Del otro lado del teléfono ya no hay tono.
Negro, todo negro. Incluso los recuerdos que tiene el hijo del padre, porque están cegados por el odio. Del velorio se va temprano con su esposa. Las miradas de sus hermanos no las soporta, y mucho menos puede mantener una conversación.
Raudo el tiempo cubre con níveo color el cabello del hijo. Le quita a su esposa, la energía y la salud. Los nietos no tardan en ponerlo en un asilo, y es en unas de esas mañanas tristes en que toco a la puerta de su habitación. No soy como me describen en las películas: con túnica negra y una gran guadaña, pero no recuerdo la última vez que tuve la necesidad de presentarme.
—No. Dame un rato más. Seguro están por llegar... quiero despedirme —ruega el hijo ya con últimas fuerzas. Mi sonrisa apaga de inmediato la esperanza en sus ojos.
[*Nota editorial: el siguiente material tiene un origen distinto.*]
/-- The command `i` moves the claim `c` to `c'` and its dock's pending command to `command`; `first`, the notice to the dock and
`last` are handed on (R72; in the order of log 7). -/
def MovesClaim (i : Instr) (s : State) (c c' : Claim) (command : LockCommand) (first last : List Instr) : Prop :=
  exec i s = .next
    { s with
      release := { s.release with claims := s.release.claims.map fun x => if x.dock = c.dock then c' else x }
      dock := { s.dock with table := s.dock.table.modify c.dock fun r => { r with command := command } }
      inFlight := s.inFlight.erase i ++ first ++ [.dockClaimNotice c.dock] ++ last }

/-- The command has no effect but being taken. -/
def OnlyTaken (i : Instr) (s : State) : Prop := exec i s = .next { s with inFlight := s.inFlight.erase i }

/-- The request `i` is refused: this reply code joins the outgoing order, and there is no other effect (R192). -/
def OnlyRefused (i : Instr) (s : State) (kind : Nat) (tag : Byte) (code : ReplyCode) : Prop :=
  exec i s = .next
    { s with
      host := { s.host with outgoing := s.host.outgoing ++ [.reply (byteOf (kind + 0x80)) tag code .nothing] }
      inFlight := s.inFlight.erase i }

/-- The length of a body whose presence byte stands at `offset`, `without` bytes long without the optional field and `extra` more
with it, does not fit that byte (R192 step 2). -/
def lengthUnfit (body : List Byte) (offset without extra : Nat) : Prop :=
  body.length ≤ offset ∨ (fieldAt body offset 1 = 0 ∧ body.length ≠ without)
    ∨ (fieldAt body offset 1 = 1 ∧ body.length ≠ without + extra)

/-- The bodies of good length that the owning rule refuses BAD_FIELD, as far as no clause about the request itself gives them: the kind of
each request and its request, with the ground (R48, R42, R99, R114, R133, R162, R165, R166, R184, R198; the
subject of a fault coded as log 15 has it). -/
def fieldsRefused (s : State) (tag : Byte) (body : List Byte) : List (Nat × Instr × Prop) :=
  let f := fieldAt body
  let faultNamed := body.length = 6 ∧ (9 < f 5 1 ∨ 2 < f 0 1 ∨ (f 0 1 = 0 ∧ (s.dockCount ≤ f 1 4 ∨ 6 < f 5 1))
    ∨ (f 0 1 = 1 ∧ (f 1 4 = 0 ∨ f 5 1 < 7 ∨ 8 < f 5 1)) ∨ (f 0 1 = 2 ∧ (3 < f 1 4 ∨ f 5 1 ≠ 9)))
  [(0x06, .layoutSet tag body, body.length = 5 ∧ (f 0 1 = 0 ∨ 64 < f 0 1 ∨ f 1 2 % 16 ≠ 0 ∨ f 3 2 % 16 ≠ 0 ∨ f 1 2 < 64
      ∨ f 3 2 < f 1 2 + (f 0 1 + 16) ∨ 4080 < f 3 2)),
   (0x0C, .dockGet tag body, body.length = 1 ∧ s.dockCount ≤ f 0 1),
   (0x0D, .dockSetService tag body, body.length = 2 ∧ (s.dockCount ≤ f 0 1 ∨ 2 < f 1 1)),
   (0x0E, .cardPut tag body, 10 < body.length ∧ ¬ lengthUnfit body 10 11 4 ∧ (1 < f 10 1 ∨ f 0 4 = 0 ∨ 3 < f 4 1 ∨ 1 < f 5 1 ∨ 1 < f 6 1
      ∨ 15 < f 7 1 ∨ f 7 1 < f 8 1 ∨ (f 4 1 = 3 ∧ (f 10 1 = 0 ∨ f 0 4 < 0x80000000)) ∨ (f 4 1 ≠ 3 ∧ 0x80000000 ≤ f 0 4))),
   (0x14, .orderAdd tag body, 5 < body.length ∧ ¬ lengthUnfit body 5 6 4 ∧ (1 < f 5 1 ∨ f 0 2 = 0 ∨ 1 < f 2 1 ∨ 3 < f 3 1 ∨ f 4 1 = 0
      ∨ 64 < f 4 1 ∨ (f 2 1 = 1 ∧ f 3 1 = 3))),
   (0x17, .faultList tag body, body.length = 4 ∧ (1 < f 0 1 ∨ 4095 < f 1 2 ∨ f 3 1 = 0 ∨ 16 < f 3 1)),
   (0x18, .faultAck tag body, faultNamed), (0x19, .faultClear tag body, faultNamed),
   (0x1A, .terminalGet tag body, body.length = 1 ∧ 3 < f 0 1), (0x1B, .terminalEnable tag body, body.length = 1 ∧ 3 < f 0 1)]

/-- The claim `c` stands on its dock, and no other entry of the table is on that dock (R70). -/
abbrev stands (s : State) (c : Claim) : Prop :=
  c ∈ s.release.claims ∧ ∀ x ∈ s.release.claims, x.dock = c.dock → x = c

/-- The tests of R73 in their order, beside the requests `others`: the reason of the first that fails. -/
def refusal (s : State) (others : List ClaimRequest) (d : DockNo) (r : DockRecord) (kind : ClaimKind) (holder : CardId) :
    Option DenyReason :=
  if (∃ c ∈ s.release.claims, c.state.releasing = true ∧ c.holder = some holder) ∨ (∃ q ∈ others, q.holder = holder) then
    some .already
  else if r.link ≠ .online then some .dockLimit
  else if ∃ c ∈ s.release.claims, c.dock = d ∧ c.kind = .van ∧ c.state = .reserved then some .reserved
  else if (∃ c ∈ s.release.claims, c.dock = d) ∨ (∃ q ∈ others, q.dock = d) then some .claimed
  else if r.occupancy ≠ .occupied ∨ r.bike = none then some .noBike
  else if r.lock ≠ .locked then some .dockLimit
  else if kind = .member ∧ s.level d ≠ .full then some .dockLimit
  else none

/-- The record with a fresh stamp takes its place in the table (R45). -/
def installed (s : State) (r : CardRecord) : CardUnit :=
  { s.card with
    table := if ∃ x ∈ s.card.table, x.card = r.card then
        s.card.table.map fun x => if x.card = r.card then { r with stamp := s.card.installCounter } else x
      else s.card.table ++ [{ r with stamp := s.card.installCounter }]
    installCounter := s.card.installCounter + 1 }

/-- The record is expired: the clock is set and at or after its expiry (R47). -/
def isExpired (s : State) (r : CardRecord) : Bool := r.expiry.any fun e => !s.store.clockUnset && decide (e ≤ s.store.clock)

/-- The records that are expired. -/
def expiredCards (s : State) : List CardRecord := s.card.table.filter (isExpired s)

/-- How far the record's stamp lies behind the install counter, wrapped (R50). -/
def behind (s : State) (r : CardRecord) : Nat := (s.card.installCounter - r.stamp).toNat

/-- Of these records the one that gives up its slot: the furthest behind, and of a tie the first in the table (R50; log 37). -/
def givesUp (s : State) (among : List CardRecord) (r : CardRecord) : Prop :=
  ∃ before rest, among = before ++ r :: rest ∧ (∀ y ∈ before, behind s y < behind s r) ∧ ∀ y ∈ rest, behind s y ≤ behind s r

/-- The record can be placed without an eviction: one of its card is there, or a slot is free (R50). -/
def hasSlot (s : State) (r : CardRecord) : Prop :=
  (∃ x ∈ s.card.table, x.card = r.card) ∨ s.card.table.length < s.store.layout.journalBase

/-- `u` is the Card Unit once the record is placed: without an eviction, or in the slot of one of `evictable` (R50, R65). -/
def Placed (s : State) (r : CardRecord) (evictable : List CardRecord) (u : CardUnit) : Prop :=
  (hasSlot s r ∧ u = installed s r)
  ∨ (¬ hasSlot s r ∧ ∃ old, givesUp s evictable old
      ∧ u = installed { s with card := { s.card with table := s.card.table.filter fun x => x.card != old.card } } r)

/-- What the record of a sale may evict: the expired records, or with none of those the PROVISIONAL ones (R50). -/
def saleEvicts (s : State) : List CardRecord :=
  if expiredCards s = [] then s.card.table.filter fun r => r.origin == .provisional else expiredCards s

/-- The record of a pass that is sold (R50). -/
def soldPass (code : CardId) (rights : Rights) (expiry : ClockTime) : CardRecord :=
  { card := code, role := .pass, standing := .good, rights := rights, credit := 0, used := 0, origin := .terminal
    expiry := some expiry, stamp := 0 }

/-- The record that the unknown-card rule installs (R65). -/
def admitted (card : CardId) : CardRecord :=
  { card := card, role := .member, standing := .good, rights := .standard, credit := 1, used := 0, origin := .provisional
    expiry := none, stamp := 0 }

/-- Steps 1 to 6 of the check of a tap at a terminal, in their order (R51 to R55): the first that fails. -/
def refusalAtTerminal (s : State) (r : CardRecord) : Option DenyReason :=
  if s.store.station ≠ .serving then some .outOfService
  else if r.role = .service then some .role
  else if r.standing = .barred then some .barred
  else if isExpired s r = true then some .expired
  else if (r.role = .member ∨ r.role = .pass)
      ∧ ∃ c ∈ s.release.claims, c.state.releasing = true ∧ c.holder = some r.card then some .already
  else if r.role = .member ∧ (s.host.lost = true ∨ r.origin = .provisional) ∧ r.credit ≤ r.used then some .credit
  else none

/-- What a tap at a terminal, decided by this record, is handed on as: the result to its session, or a CREW tap to the Order Unit
(R51, R56, R57). -/
def terminalHandedOn (s : State) (x : TerminalId) (attempt : Nat) (r : CardRecord) : Instr :=
  match refusalAtTerminal s r with
  | some why => .checkResultAtSession x attempt (.deny why)
  | none =>
    if r.role = .crew then .crewTap r.card (.terminal x attempt)
    else .checkResultAtSession x attempt (.member r.card r.origin r.rights)

/-- Steps 1 to 6 of the check of a tap at dock `d`, in their order (R51 to R55): the first that fails. -/
def checkRefusal (s : State) (x : DockRecord) (r : CardRecord) : Option DenyReason :=
  if s.store.station ≠ .serving then some .outOfService
  else if r.standing = .barred then some .barred
  else if isExpired s r = true then some .expired
  else if (r.role = .member ∨ r.role = .pass) ∧ r.rights = .standard ∧ x.bike.map (·.cls) = some .electric then some .noRight
  else if ∃ c ∈ s.release.claims, c.state.releasing = true ∧ c.holder = some r.card then some .already
  else if r.role = .member ∧ (s.host.lost = true ∨ r.origin = .provisional) ∧ r.credit ≤ r.used then some .credit
  else none

/-- What a tap that passes the check of its record is handed on as (R56 to R58). -/
def tapHandedOn (d : DockNo) (x : DockRecord) (r : CardRecord) : Instr :=
  match r.role with
  | .member => .claimRequest d .member r.card r.origin (.reader d)
  | .pass => .claimRequest d .member r.card r.origin (.reader d)
  | .crew => .crewTap r.card (.reader d)
  | .service => if x.clearable then .holdClear d else .claimRequest d .service r.card r.origin (.reader d)

/-- Why a tap at dock `d` is denied: a step of the check, or NO_BIKE for a SERVICE card with nothing to do (R51 to R58). -/
def tapRefusal (s : State) (x : DockRecord) (r : CardRecord) : Option DenyReason :=
  (checkRefusal s x r).or (if r.role = .service ∧ x.clearable = false ∧ x.occupancy ≠ .occupied then some .noBike else none)

/-- The dock record once its reader's tap has been decided (R12). -/
def decidedAt (x : DockRecord) (result : ReaderResult) : DockRecord :=
    { x with checkPending := false, readerResult := some result }

/-- A waiting tap at dock `d` has been checked again in the state `s`, with `r` standing for its card (R64). -/
def ReaderResolved (s t : State) (d : DockNo) (x : DockRecord) (r : CardRecord) : Prop :=
  match tapRefusal s x r with
  | some why => t.dock? d = some (decidedAt x (.deny why))
  | none => t.dock? d = some x ∧ tapHandedOn d x r ∈ t.inFlight

/-- A waiting tap at dock `d` has been checked again in the state `s`, its query ended without a verdict or by NONE: by the record
that the table holds, or else by the unknown-card rule (R64 to R66, R68). -/
def ReaderEndsWithout (s t : State) (d : DockNo) (x : DockRecord) (card : CardId) : Prop :=
  (∀ r, s.cardRecord card = some r → ReaderResolved s t d x r)
  ∧ (s.cardRecord card = none → s.store.station ≠ .serving → t.dock? d = some (decidedAt x (.deny .outOfService)))
  ∧ (s.cardRecord card = none → s.store.station = .serving → s.store.live.unknownCard = .deny ∨ card.msb = true →
      t.dock? d = some (decidedAt x (.deny .unknown)))
  ∧ (s.cardRecord card = none → s.store.station = .serving → s.store.live.unknownCard = .provisional → card.msb = false →
      (s.card.table.length < s.store.layout.journalBase ∨ expiredCards s ≠ [] → ReaderResolved s t d x (admitted card))
      ∧ (s.store.layout.journalBase ≤ s.card.table.length → expiredCards s = [] →
          t.dock? d = some (decidedAt x (.deny .unknown)) ∧ NoticeKind.cardTableFull.inSet t.host.noticeSet = true))

/-- R29, as the table of its caps reads. -/
def levelByTable (caps : DockCaps) (r : DockRecord) : Level :=
  if r.hostSetting = .closed ∨ caps.station = .configuring ∨ r.dockHolds.lockJam = true ∨ r.dockHolds.sensor = true
      ∨ r.dockHolds.chatter = true ∨ r.dockHolds.forcedRemoval = true then .closed
  else if r.hostSetting = .returnOnly ∨ caps.power = .reserve ∨ (caps.hostLost = true ∧ caps.action = .restrict)
      ∨ r.dockHolds.tagUnread = true ∨ r.dockHolds.tagConflict = true ∨ r.bikeHolds.riderReport = true
      ∨ r.bikeHolds.batteryLow = true then .returnOnly
  else .full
Silencio, puro y sepulcral. Augurio de un suceso impostergable.
—Tu padre... ¿te acordás de él? Su hijo tampoco lo fue a visitar en su lecho de muerte. Claro que estaba rodeado de personas que sí lo amaban.
—Entonces, ¿esto es una venganza?
Allí lo tienen, otro de esos necios que piensan que su vida es siquiera ínfimamente significativa, que hay un "por qué a mí".
El hijo sigue desviando la mirada hacia la puerta, sin darse por vencido al irrefutable hecho de que ya no se abriría.
—No... esto te lo has hecho solo. Te daré unas horas más, para que te des cuenta que no les importas.